I've been playing with this one for the past hour or two, seems adequate to the task, no claims.

http://www.ilevel.com/services/s_forte.aspx


----------



## GBrackins (Oct 21, 2011)

it's a little late, but if you check out pages 11 and 12 of this document it will provide the span tables for ceiling joists based upon live loads for the attic space

http://www.awc.org/pdf/STJR_2005.pdf


----------



## 4thorns (Oct 21, 2011)

I agree with your thoughts o the DA6....to a point. If it's used the way you've stated.  Beyond that it could turn a lot of people into "Engineers" Could be fatal.


----------



## DRP (Oct 22, 2011)

Notice, twice on this thread folks have posted links to joist and rafter info for a girder. It doesn't get much more dangerous than that. A list of calcs for different situations will show that there are indeed different conditions. From there hopefully either someone will use the right calc or realize they need to get someone who can tell the difference. This info is more readily available for engineered wood and steel than solid sawn lumber. The lumber industry doesn't seem to do as good a job promoting the uses of commonly available dimensional wood.


----------



## Sifu (Oct 22, 2011)

I use the Forte program but only for personal use, never to prescribe a size if possible.  That is a job for an engineer.  If the beam can't be figured out from the code tables (which I think are really bad) I also have a great table from an engineer which will give allowable lbs and end reactions for given spans and members  (Uniform loads only) and of course one needs to be sure of how to calculate the tributary loads to begin with.  It stops at 14' so typically if I encounter a beam with much load, greater than 14' it will usually trigger the need for a DP automatically.  Unfortunately I am encountering lots of those spanning over great rooms, used to carry purlins or rafters.  They are allways undersized by at least 50%.


----------



## DRP (Oct 22, 2011)

> They are allways undersized by at least 50%.
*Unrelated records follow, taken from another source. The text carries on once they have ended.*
/-- A word that selects a row of the map decodes to an instruction of that row (R75). -/
theorem exists_decodeWord_of_mem_opcodeMap {w : Word} {p : Word × Word} (hp : p ∈ opcodeMap) (hw : w &&& p.2 = p.1) :
    ∃ i, decodeWord w = some i ∧ rowOf i = p := by
  obtain ⟨r, hr, rfl⟩ := List.mem_map.mp (pattern_perm_opcodeMap.mem_iff.mpr hp)
  exact ⟨_, decodeWord_of_rowMatches hr ((rowMatches_iff_pattern w r).mpr hw), rowOf_build hr _ _ _⟩

/-- A decoded word selects the row of its instruction, and the map has that row (R75). -/
theorem rowOf_mem_opcodeMap_of_decodeWord {w : Word} {i : Instr} (h : decodeWord w = some i) :
    rowOf i ∈ opcodeMap ∧ w &&& (rowOf i).2 = (rowOf i).1 := by
  obtain ⟨r, hr, hmatch, rfl⟩ := exists_row_of_decodeWord h
  rw [rowOf_build hr]
  exact ⟨pattern_perm_opcodeMap.mem_iff.mp (List.mem_map_of_mem hr), (rowMatches_iff_pattern w r).mp hmatch⟩

/-- Settles O6. The rows are disjoint because a word that selects two decodes to one instruction, which has one row. -/
theorem opcodeMapSelectsInstruction : Obligations.OpcodeMapSelectsInstruction := by
  refine ⟨rfl, fun w a ha b hb hwa hwb => ?_, fun w => ⟨?_, ?_⟩, fun w i => rowOf_mem_opcodeMap_of_decodeWord⟩
  · obtain ⟨i, hi, rfl⟩ := exists_decodeWord_of_mem_opcodeMap ha hwa
    obtain ⟨j, hj, rfl⟩ := exists_decodeWord_of_mem_opcodeMap hb hwb
    rw [Option.some.inj (hi.symm.trans hj)]
  · rintro ⟨i, hi⟩
    exact ⟨rowOf i, rowOf_mem_opcodeMap_of_decodeWord hi⟩
  · rintro ⟨p, hp, hw⟩
    obtain ⟨i, hi, -⟩ := exists_decodeWord_of_mem_opcodeMap hp hw
    exact ⟨i, hi⟩

/-- Settles O1: each word is the encoding, and so decodes to the instruction. -/
theorem workedEncodings : Obligations.WorkedEncodings := by
  simp only [Obligations.WorkedEncodings, decodeWord_eq_some_iff]
  decide

/-- Settles O7: the words are the encodings of SHR and SHL, whose meanings do not name `y`. -/
theorem shiftsIgnoreSecondField : Obligations.ShiftsIgnoreSecondField := by
  intro x y y' s
  exact ⟨decodeWord_encode (.shrVx x y), rfl, decodeWord_encode (.shlVx x y), rfl⟩

/-! ### The nested case analysis (R74) -/

/-- A search that applies `f` to what it finds, as a chain of tests. -/
theorem map_find?_cons {α β : Type} (p : α → Bool) (f : α → β) (a : α) (l : List α) :
    ((a :: l).find? p).map f = if p a = true then some (f a) else (l.find? p).map f := by
  rw [List.find?_cons]
  cases p a <;> rfl

theorem eq_wordOf_iff (w : Word) (a b c d : Nibble) :
    w = wordOf a b c d ↔ nib3 w = a ∧ nib2 w = b ∧ nib1 w = c ∧ nib0 w = d := by
  conv_lhs => rw [← wordOf_nibs w, wordOf_inj]

theorem byteOf_eq_iff (a b : Nibble) (kk : Byte) : byteOf a b = kk ↔ a = byteHi kk ∧ b = byteLo kk := by
  constructor
  · rintro rfl
    rw [byteHi_byteOf, byteLo_byteOf]
    exact ⟨rfl, rfl⟩
  · rintro ⟨rfl, rfl⟩
    exact byteOf_byteHi_byteLo kk

/-- The sixteen leading digits. -/
theorem mem_nibbles (n : Nibble) : n ∈ (List.range 16).map (BitVec.ofNat 4) := by
  revert n
  decide

/-- Settles O5. Both decoders are chains of tests of nibbles; the rows that share a leading digit stand in the table in
R74's order, so once that digit is known the two chains are the same. -/
theorem tableDecodeIsNestedDecode : Obligations.TableDecodeIsNestedDecode := by
  intro w
  have hcls : 0x00E0#16 = wordOf 0x0#4 0x0#4 0xE#4 0x0#4 := rfl
  have hret : 0x00EE#16 = wordOf 0x0#4 0x0#4 0xE#4 0xE#4 := rfl
  have hlead := mem_nibbles (nib3 w)
  rw [decodeWord_eq_decodeNibbles]
  simp only [decodeNested, hcls, hret, eq_wordOf_iff, byteOf_eq_iff, byteHi, byteLo, BitVec.reduceExtractLsb']
  simp only [decodeNibbles, opcodeTable, addressRows, literalRows, registerRows, systemRows, List.cons_append,
    List.nil_append, map_find?_cons, nibbleFits]
  generalize nib3 w = n3 at hlead ⊢
  fin_cases hlead <;> simp [and_assoc]

/-! ### The unknown words (R76) -/

theorem toNat_nib3 (w : Word) : (nib3 w).toNat = w.toNat / 4096 := by
  have hw : w.toNat / 4096 < 16 := by omega
  rw [nib3, BitVec.extractLsb'_toNat, Nat.shiftRight_eq_div_pow]
  exact Nat.mod_eq_of_lt hw

theorem toNat_nib0 (w : Word) : (nib0 w).toNat = w.toNat % 16 := BitVec.extractLsb'_toNat ..

theorem byteOf_nibs (w : Word) : byteOf (nib1 w) (nib0 w) = lowByte w := by
  apply BitVec.eq_of_getLsbD_eq
  intro i hi
  rw [getLsbD_byteOf, nib1, nib0, lowByte, getLsbD_field _ _ _ _ hi]
  split_ifs
  · rw [getLsbD_field _ _ _ _ (by omega)]
  · rw [getLsbD_field _ _ _ _ (by omega)]; congr 1; omega

theorem toNat_byteOf_nibs (w : Word) : (byteOf (nib1 w) (nib0 w)).toNat = w.toNat % 256 := by
  rw [byteOf_nibs]
  exact BitVec.extractLsb'_toNat ..

/-- Settles O4: for each leading digit, the branches of R74 that answer `Unknown`, with the fields read as numbers. -/
theorem unknownWordsAreTheseGroups : Obligations.UnknownWordsAreTheseGroups := by
  intro w
  have hlead := mem_nibbles (nib3 w)
  rw [tableDecodeIsNestedDecode w, decodeNested, ← toNat_nib3, ← toNat_nib0, ← toNat_byteOf_nibs]
  generalize nib3 w = n3 at hlead ⊢
  generalize byteOf (nib1 w) (nib0 w) = kk
  generalize nib0 w = n0
  fin_cases hlead <;> simp [ite_eq_iff, BitVec.toNat_eq (x := n0), BitVec.toNat_eq (x := kk)]
  -- only the 8-group is left, whose unknown function digits are given as a range
  omega

end Sys2Proof
end

section
/-! Control flow: jumps, CALL and RET with room or an entry on the stack and without, and the skips (R100 to R107). -/

namespace Sys2Proof.Machine

open Sys2Proof.Claims

/-! ### Jumps (R101, R103) -/

theorem exec_jp (nnn : Addr12) (s : State) : exec (.jp nnn) s = .next { s with pc := nnn.setWidth 16 } := rfl

theorem exec_jpV0 (nnn : Addr12) (s : State) :
    exec (.jpV0 nnn) s = .next { s with pc := byteOperand (s.reg 0#4) + addrOperand nnn } := rfl

/-- The target of `JP V0` fits 16 bits, so it is the sum of the numbers (R103). -/
theorem toNat_byteOperand_add_addrOperand (b : Byte) (nnn : Addr12) :
    (byteOperand b + addrOperand nnn).toNat = b.toNat + nnn.toNat := by
  rw [BitVec.toNat_add_of_lt, byteOperand_toNat, addrOperand_toNat]
  rw [byteOperand_toNat, addrOperand_toNat]
  omega

/-- Settles O8: each word is the encoding of its jump, and the sum of `JP V0` does not wrap. -/
theorem jumpsSetPc : Obligations.JumpsSetPc := by
  intro nnn s
  exact ⟨decodeWord_encode (.jp nnn), exec_jp nnn s, decodeWord_encode (.jpV0 nnn),
    _, exec_jpV0 nnn s, rfl, toNat_byteOperand_add_addrOperand _ nnn⟩

/-! ### CALL (R102) -/

theorem exec_call_of_room (nnn : Addr12) {s : State} (h : s.sp.val < 16) :
    exec (.call nnn) s = .next { s with
      stack := s.stack.set s.sp.val (s.pc + 2#16) h
      sp := ⟨s.sp.val + 1, by omega⟩
      pc := nnn.setWidth 16 } := by
  cases hp : s.push s.npc with
  | none =>
    have hfull := (State.push_eq_none_iff s s.npc).mp hp
    omega
  | some u =>
    obtain ⟨_, hu⟩ := State.push_eq_some hp
    rw [exec, execCall, hp, hu]
    rfl

theorem exec_call_of_full (nnn : Addr12) {s : State} (h : s.sp.val = 16) :
    exec (.call nnn) s = .next { s with err := some .stackOverflow } := by
  rw [exec, execCall, (State.push_eq_none_iff s s.npc).mpr h]
  rfl

/-- Settles O9, with room and without. -/
theorem callPushesNextAddress : Obligations.CallPushesNextAddress := by
  intro nnn s
  exact ⟨decodeWord_encode (.call nnn), fun h => ⟨_, exec_call_of_room nnn h, rfl, rfl⟩, exec_call_of_full nnn⟩

/-! ### RET (R100) -/

theorem exec_ret_of_entry {s : State} (h : 0 < s.sp.val) :
    ∃ t, exec .ret s = .next t ∧ t.sp.val = s.sp.val - 1 ∧ s.stack[s.sp.val - 1]? = some t.pc ∧
      t = { s with sp := t.sp, pc := t.pc } := by
  cases hp : s.pop with
  | none =>
    have hempty := (State.pop_eq_none_iff s).mp hp
    omega
  | some vu =>
    obtain ⟨v, u⟩ := vu
    obtain ⟨-, hv, hu, hsp⟩ := State.pop_eq_some hp
    exact ⟨u.jumpTo v, by rw [exec, execRet, hp], hsp, hv, congrArg (·.jumpTo v) hu⟩

theorem exec_ret_of_empty {s : State} (h : s.sp.val = 0) :
    exec .ret s = .next { s with err := some .stackUnderflow } := by
  rw [exec, execRet, (State.pop_eq_none_iff s).mpr h]
  rfl

/-- Settles O10, with an entry and without. -/
theorem returnPopsAddress : Obligations.ReturnPopsAddress :=
  ⟨decodeWord_encode .ret, fun _ => ⟨exec_ret_of_entry, exec_ret_of_empty⟩⟩

/-- Settles O13: the entry RET pops is the one CALL pushed. -/
theorem returnAfterCall : Obligations.ReturnAfterCall := by
  intro nnn s hroom
  obtain ⟨-, hroomCall, -⟩ := callPushesNextAddress nnn s
  obtain ⟨t, hcall, htsp, ht⟩ := hroomCall hroom
  obtain ⟨u, hret, husp, hentry, hu⟩ := exec_ret_of_entry (s := t) (by omega)
  have hsp : u.sp = s.sp := Fin.ext (by omega)
  refine ⟨t, u, hcall, hret, ?_, hsp, ?_⟩
  · rw [htsp, ht] at hentry
    simpa using hentry.symm
  · rw [← hsp, hu, ht]

/-! ### CALL after CALL -/

theorem execAll_cons_of_next {i : Instr} {is : List Instr} {s t : State} (h : exec i s = .next t) :
    execAll (i :: is) s = execAll is t := by
  rw [execAll, h]

/-- As many CALLs as the stack has room for push one entry each (R102). -/
theorem execAll_calls {targets : List Addr12} {s : State} (h : s.sp.val + targets.length ≤ 16) :
    ∃ t, execAll (targets.map Instr.call) s = .next t ∧ t.err = s.err ∧ t.sp.val = s.sp.val + targets.length := by
  induction targets generalizing s with
  | nil => exact ⟨s, rfl, rfl, rfl⟩
  | cons nnn targets ih =>
    rw [List.length_cons] at h ⊢
    obtain ⟨u, hcall, huerr, husp⟩ :
        ∃ u, exec (.call nnn) s = .next u ∧ u.err = s.err ∧ u.sp.val = s.sp.val + 1 :=
      ⟨_, exec_call_of_room nnn (by omega), rfl, rfl⟩
    obtain ⟨t, hrun, hterr, htsp⟩ := ih (s := u) (by omega)
    exact ⟨t, (execAll_cons_of_next hcall).trans hrun, hterr.trans huerr, by omega⟩

/-- Settles O14: sixteen CALLs fill an empty stack, and on a full one CALL overflows. -/
theorem sixteenCallsThenOverflow : Obligations.SixteenCallsThenOverflow := by
  intro targets last s hlen hempty
  obtain ⟨t, hrun, herr, hsp⟩ := execAll_calls (targets := targets) (s := s) (by omega)
  have hfull : t.sp.val = 16 := by omega
  exact ⟨t, hrun, herr, hfull, exec_call_of_full last hfull⟩

/-! ### Skips (R104 to R107) -/

theorem State.skipIf_decide (s : State) (p : Prop) [Decidable p] :
    s.skipIf (decide p) = { s with pc := if p then s.pc + 4#16 else s.pc + 2#16 } := by
  have hskip : s.npc + 2#16 = s.pc + 4#16 := BitVec.add_assoc ..
  rw [State.skipIf, hskip, State.npc_eq]
  simp only [decide_eq_true_eq]
  rfl

/-- The skips on a difference: skip and advance change places. -/
theorem State.skipIf_decide_not (s : State) (p : Prop) [Decidable p] :
    s.skipIf (decide ¬p) = { s with pc := if p then s.pc + 2#16 else s.pc + 4#16 } := by
  rw [State.skipIf_decide, ite_not]

/-- Settles O11: two advances by 2 where the skip is taken, one where not. -/
theorem literalSkips : Obligations.LiteralSkips := by
  intro x kk s
  exact ⟨decodeWord_encode (.seVxKk x kk), congrArg _ (s.skipIf_decide _),
    decodeWord_encode (.sneVxKk x kk), congrArg _ (s.skipIf_decide_not _)⟩

/-- Settles O12, as O11 with a register in the place of the literal. -/
theorem registerSkips : Obligations.RegisterSkips := by
  intro x y s
  exact ⟨decodeWord_encode (.seVxVy x y), congrArg _ (s.skipIf_decide _),
    decodeWord_encode (.sneVxVy x y), congrArg _ (s.skipIf_decide_not _)⟩

end Sys2Proof.Machine
end

section
/-! Loads, arithmetic, logic, shifts and random (R111 to R122): a plain instruction writes one register, a flag instruction
writes VF first and then its destination, so with destination 0xF the result is what VF ends as (R22, D11). -/

namespace Sys2Proof.Machine

open Sys2Proof.Claims

/-! ### Registers after one write, and after a flag and a write -/

@[simp] theorem State.reg_write_self (s : State) (x : Nibble) (v : Byte) : (s.write x v).reg x = v :=
  State.reg_setReg_self s x v

theorem State.reg_write_of_ne (s : State) {x r : Nibble} (v : Byte) (h : r ≠ x) : (s.write x v).reg r = s.reg r :=
  (State.reg_write s x v r).trans (if_neg h)

@[simp] theorem State.reg_setFlag_vf (s : State) (b : Bool) : (s.setFlag b).reg 0xF#4 = flagByte b :=
  State.reg_setReg_self s 0xF#4 (flagByte b)

theorem State.reg_setFlag_of_ne (s : State) (b : Bool) {r : Nibble} (h : r ≠ 0xF#4) : (s.setFlag b).reg r = s.reg r :=
  (State.reg_setFlag s b r).trans (if_neg h)

/-- The flag stays in VF unless VF is the destination (R22). -/
theorem State.reg_flagWrite_vf (s : State) (b : Bool) {x : Nibble} (v : Byte) (h : x ≠ 0xF#4) :
    ((s.setFlag b).write x v).reg 0xF#4 = flagByte b :=
  (State.reg_write_of_ne _ v h.symm).trans (State.reg_setFlag_vf s b)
They are always undersized by what or whom?


----------



## Sifu (Oct 23, 2011)

By the person who decided what beam to use.  Usually the builder.  So far none of the projects here are engineered and the builders are using long length clear span beams, 16' or more to carry too much load based on the uniform design loads.  I have yet to find a 2 ply 2x10 that didn't end up way under-sized for the application after analysis.  I run into the "we've been doing it that way for 30 years" argument every day but unless my calculations are way off the numbers just don't add up.  I wish they would.....my life would be a lot easier.  Unfortunately most of my time is spent trying to teach someone how a beam is sized, what tables to use etc. only to learn they just want someone else to do that for them.


----------



## DRP (Oct 23, 2011)

Most folks are pretty lazy, they don't really want to know how to fish, they'd just as soon you land "that fish" for them. But it is wrong IMO to throw everyone into that bucket. The situation you describe is all too common and I run into it from builder's, designer's and rdp's... part of the reason I like to be able to check. The more we all know the fewer mistakes slip through. Last week I had a conversation with a local builder wanting to replace a 6x16 glulam with a glued and screwed stack of 2x6's to save a few bucks. Happily he was pretty sharp once we talked a little bit. I had to put my foot down hard last year on a designers work. A ridgebeam was req'd and he had way too little up there. When I wouldn't budge he finally called his engineer and it was as I had calculated on my spreadsheet.  This year it was an RDP muffing the roof load, just an oops but what if I hadn't checked it? If the calcs were readily available from a referenced provider it would help.


----------



## TJacobs (Oct 24, 2011)

I agree with DRP...lazy builders not wanting to spend money on rdp, not understanding conventional vs. unconventional, etc.


----------